Another Unworkable Initiative
Tony Blair's plans to give heads the power to carry out random drug tests on pupils surely has to be one of his most fatuous ideas. He literally wants teachers to take the p***. Given the UK teaching unions, the chances of this being implemented in more than a handful of schools looks near-zero.
This morning it was a hopeful soundbite on BBC news - and by the afternoon the teachers unions were already expressing doubts both in England and Scotland.
The last thing heads will fancy is administering these. Without going into the practicalities of obtaining urine samples too closely, the potential for claims of harassment and abuse looks pretty impressive. And I can just imagine the reaction of a head with for example large numbers of female Muslim pupils.
However there is a grain of sense in this initiative. Not the pupils but the teachers should be tested for dope. Admittedly this would lead to a mass exodus of English, Drama and Social Science teachers, but you can't have everything.
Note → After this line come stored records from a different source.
-- ==== Sys2Proof/Decode.lean ====
section
/-! DEFINITION. Decoding a command word (30_encoding.md R117, R119) and, after it, the encoder (R111, R113). -/

namespace Sys2Proof

/-- Why a command word is illegal (R117). -/
inductive Illegal where
  /-- (a) RSV, bits 31 to 8, is not 0. -/
  | reservedBits
  /-- (b) OPCODE is not in the opcode map. -/
  | unassignedOpcode
  /-- (c) a random opcode in a build with RANDGEN = 0. -/
  | randomUnitAbsent
  deriving DecidableEq, Repr

/-- What a command word decodes to: a command, or illegal for a named reason (R119). -/
inductive Decoded where
  | command (i : Instr)
  | illegal (why : Illegal)
  deriving DecidableEq, Repr

/-- The opcode map read from number to command (R113, R119), before RANDGEN is looked at. -/
def commandOfOpcode : Nat → Option Instr
  | 0x10 => some .packRgb
  | 0x11 => some .packRgba
  | 0x12 => some .unpackRgb
  | 0x13 => some .unpackRgba
  | 0x20 => some .hex2num
  | 0x21 => some .hex2numFast
  | 0x22 => some .num2hex6
  | 0x23 => some .num2hex8
  | 0x24 => some .isHex
  | 0x25 => some .hex2rgb
  | 0x26 => some .hex2rgba
  | 0x27 => some .rgb2hex
  | 0x28 => some .rgba2hex
  | 0x30 => some .hsv2rgb
  | 0x31 => some .rgb2hsv
  | 0x40 => some .palEven
  | 0x41 => some .palGolden
  | 0x50 => some .randRange
  | 0x51 => some .randRgb
  | 0x52 => some .randRgba
  | 0x53 => some .randBrightRgb
  | 0x54 => some .randPastelRgb
  | 0x55 => some .randBrightRgba
  | 0x56 => some .randPastelRgba
  | _ => none

/-- `decode` of R119, total on all 2^32 words. -/
def decode (b : Build) (w : Word) : Decoded :=
  if w.extractLsb 31 8 ≠ 0 then .illegal .reservedBits
  else
    match commandOfOpcode (w.extractLsb 7 0).toNat with
    | none => .illegal .unassignedOpcode
    | some i => if i.ofRandomUnit && !b.randgen then .illegal .randomUnitAbsent else .command i

/-- OPCODE, bits 7 to 0 of a command's word (R111, R113). -/
def Instr.opcode : Instr → BitVec 8
  | .packRgb => 0x10
  | .packRgba => 0x11
  | .unpackRgb => 0x12
  | .unpackRgba => 0x13
  | .hex2num => 0x20
  | .hex2numFast => 0x21
  | .num2hex6 => 0x22
  | .num2hex8 => 0x23
  | .isHex => 0x24
  | .hex2rgb => 0x25
  | .hex2rgba => 0x26
  | .rgb2hex => 0x27
  | .rgba2hex => 0x28
  | .hsv2rgb => 0x30
  | .rgb2hsv => 0x31
  | .palEven => 0x40
  | .palGolden => 0x41
  | .randRange => 0x50
  | .randRgb => 0x51
  | .randRgba => 0x52
  | .randBrightRgb => 0x53
  | .randPastelRgb => 0x54
  | .randBrightRgba => 0x55
  | .randPastelRgba => 0x56

/-- The one word of a command: RSV = 0 above OPCODE (R111, R112). -/
def encode (i : Instr) : Word := (0 : BitVec 24) ++ i.opcode

/-- The command of the default build that the decoder reads from a table row's bits (log 15). A command is exactly
one 32-bit word (R112): bits from `nbits` on are 0, and a number with bits above bit 31 is no command word. -/
def decodeTableWord (nbits w : Nat) : Option Instr :=
  if w % 2 ^ nbits < 2 ^ 32 then
    match decode Build.standard (BitVec.ofNat 32 (w % 2 ^ nbits)) with
    | .command i => some i
    | .illegal _ => none
  else none

end Sys2Proof
end

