-- ==== Sys2Proof/Machine/Step.lean ====
section
/-! DEFINITION. One step of the machine: the next event of the outside world, or the engine's turn when none is left. -/

namespace Sys2Proof.Machine

/-- One step (60_exceptions.md R291, R311): the oldest coming event happens, and with none left the engine has its turn
(70_reset_and_hazards.md R335; log 3). -/
def step (s : State) : Outcome :=
  match s.inputs with
  | [] => engineTurn s
  | i :: rest => takeInput i { s with inputs := rest }

/-- The state in which the very next step runs the command word `w` (its bits from `nbits` on are 0): as an accepted CMD
write leaves it (10_state.md R35; log 11). -/
def State.withFetchWord (s : State) (nbits w : Nat) : State := launch (BitVec.ofNat 32 (w % 2 ^ nbits)) s

end Sys2Proof.Machine
end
The principle should then be applied to all State employees, including those working for the BBC. There must be some social workers and probation officers who don't take drugs - I've just never met them. I remember a probation officer friend complaining that he kept bumping into all his clients at parties, and I know from personal experience that many social workers are more adept at putting together a three-skinner than disentangling their clients troubled lives.
Such an initiative, enforced with draconian penalties such as loss of pension rights, would make Oliver Letwin's plans to reduce State employment seem petty in their scope. They would be tumbling out of the doors faster than you could print the P45s. Admittedly many of them are probably unemployable in the private sector, but they could over time retrain as plumbers, cockle-pickers or gardeners, all of which are in demand in twenty-first century Britain.
UPDATE - This isn't to say that I think all Blair's initiatives are wrong, even this one. It's just that the more likely ANY Blair or Blunkett initiative is to have an actual effect, the less likely it is to be implemented. This follows in that noble tradition. It's just another 'Blair gets tough' soundbite
Stephen Pollard supports the idea and has the traditional smack at the Lib Dems.